Discovering the Keyhole
By: Richard Edwards
Recently, I took some out-of-town family members on a hike through my favourite Side Trail, “The Keyhole.” It got me thinking about the origin of that unique “hole in the wall” and who discovered it: the late Glen Best.
Glen was born, raised, and made a living on the family farm, which abutted the Escarpment below what is now the Nottawasaga Bluffs Conservation Area.
As a youth, he spent countless hours exploring the cliffs, cracks, and crevices that abound in the area. Not surprisingly, being so close to nature, Glen became a naturalist keenly aware of the birds and plants of the region. During his youthful wanderings, as he once told me, he found a small opening between two crevices through which he could crawl on hands and knees. This became a hideaway for him and a few friends. What great fun it must have been! Like passing through a passage into another world! All children love secret places, but few find one as distinctive as Glen’s Keyhole.

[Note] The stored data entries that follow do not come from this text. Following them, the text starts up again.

-- ==== Sys2Proof/Machine/ScalarCmds.lean ====
section
/-! DEFINITION. The load, store and arithmetic commands of the scalar engine, 42_scalar.md R230 to R242. -/
namespace Sys2Proof.Machine

/-- The shape of a scalar command with one scalar source and one scalar destination: `S[d] <- f(S[a])`. -/
def scUnary (i : Instr) (f : Scalar → Scalar) (d a : RegNo) (s : State) : Result :=
  command i s do
    let x ← s.srcS a
    return s.writeS d (f x)

/-- The shape of a scalar command with two scalar sources and one scalar destination: `S[d] <- f(S[a], S[b])`. -/
def scBinary (i : Instr) (f : Scalar → Scalar → Scalar) (d a b : RegNo) (s : State) : Result :=
  command i s do
    let x ← s.srcS a
    let y ← s.srcS b
    return s.writeS d (f x y)

/-- SC_LD: load 32 bytes, bit 255 cleared, not reduced (R230). -/
def execScLd (d : RegNo) (imm : Imm) (s : State) : Result :=
  command (.scLd d imm) s (.ok (s.writeS d (BitVec.ofNat 256 (le (s.readSlots imm 1) % 2 ^ 255))))

/-- SC_LDW: load 64 bytes reduced modulo `l` (R231). -/
def execScLdw (d : RegNo) (imm : Imm) (s : State) : Result :=
  command (.scLdw d imm) s (.ok (s.writeS d (scFromWide (le (s.readSlots imm 2)))))

/-- SC_ST: store the 32 bytes as held (R232). -/
def execScSt (a : RegNo) (imm : Imm) (s : State) : Result :=
  command (.scSt a imm) s do
    let x ← s.srcS a
    return s.writeSlots imm (leBytes 32 x.toNat)

/-- SC_MOV: copy (R233). -/
def execScMov (d a : RegNo) (s : State) : Result :=
  scUnary (.scMov d a) id d a s

/-- SC_ADD: addition modulo `l` (R234). -/
def execScAdd (d a b : RegNo) (s : State) : Result :=
  scBinary (.scAdd d a b) scAdd d a b s

/-- SC_SUB: subtraction modulo `l` (R235). -/
def execScSub (d a b : RegNo) (s : State) : Result :=
  scBinary (.scSub d a b) scSub d a b s

/-- SC_MUL: multiplication modulo `l` (R236). -/
def execScMul (d a b : RegNo) (s : State) : Result :=
  scBinary (.scMul d a b) scMul d a b s

/-- SC_NEG: negation modulo `l` (R237). -/
def execScNeg (d a : RegNo) (s : State) : Result :=
  scUnary (.scNeg d a) scNeg d a s

/-- SC_RED: canonical reduction (R238). -/
def execScRed (d a : RegNo) (s : State) : Result :=
  scUnary (.scRed d a) scReduce d a s

/-- SC_ISCANON: canonicity test (R239). -/
def execScIscanon (d a : RegNo) (s : State) : Result :=
  command (.scIscanon d a) s do
    let x ← s.srcS a
    return s.writeC d (scIsCanon x)

/-- SC_MMUL: one Montgomery multiplication (R240). -/
def execScMmul (d a b : RegNo) (s : State) : Result :=
  scBinary (.scMmul d a b) scMmul d a b s

/-- SC_TOMONT: into the Montgomery domain (R241). -/
def execScTomont (d a : RegNo) (s : State) : Result :=
  scUnary (.scTomont d a) scToMont d a s

/-- SC_FROMMONT: out of the Montgomery domain (R242). -/
def execScFrommont (d a : RegNo) (s : State) : Result :=
  scUnary (.scFrommont d a) scFromMont d a s

end Sys2Proof.Machine
end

When the Bruce Trail became part of the local scene in the ’70s, Glen got involved in the Club and, at one point, revealed his secret. In the memoir entitled “Scarp, Bay and Sky,“ Jack Poste (a former trail pioneer himself), in a chapter devoted to the Bruce Trail, mentions the following: “Glen Best has played a dual role as a landowner and as a working member of the Club. Long before the Bruce Trail existed, he established trails on the part of the escarpment on his father’s farm.
“One day, during a rainstorm, Glen, a Nottawasaga Conservation Authority staff member, and I established the Keyhole Trail. This is still a very popular trail, especially with children, because of the challenge of scrambling into a cave and squeezing through a hole in the rock face. Anyone a little squeamish about the ‘squeeze’ can detour around. It is so cool down there in the summer that when I took my grandson, he declared to his mother that he had been in a refrigerator.”
In the book, Jack doesn’t indicate the date of the keyhole trail opening, but he was active with the BTA during the ’70s and ’80s, so it likely occurred then.
As a contemporary youth might say, “It’s a cool spot for a hike.” The terrain is rough, so care is needed, but once you get through the keyhole, go with your imagination.
Born in 1939, Glen’s childhood explorations must have been in the 1940s and 50s. Glen was in his 86th year when he passed away on February 21, 2015. His farm was sold when he and his sister entered BayHaven nursing home in Collingwood.
The Keyhole Side Trail is marked on Map 22, near km 18.7 of the Bruce Trail Guidebook.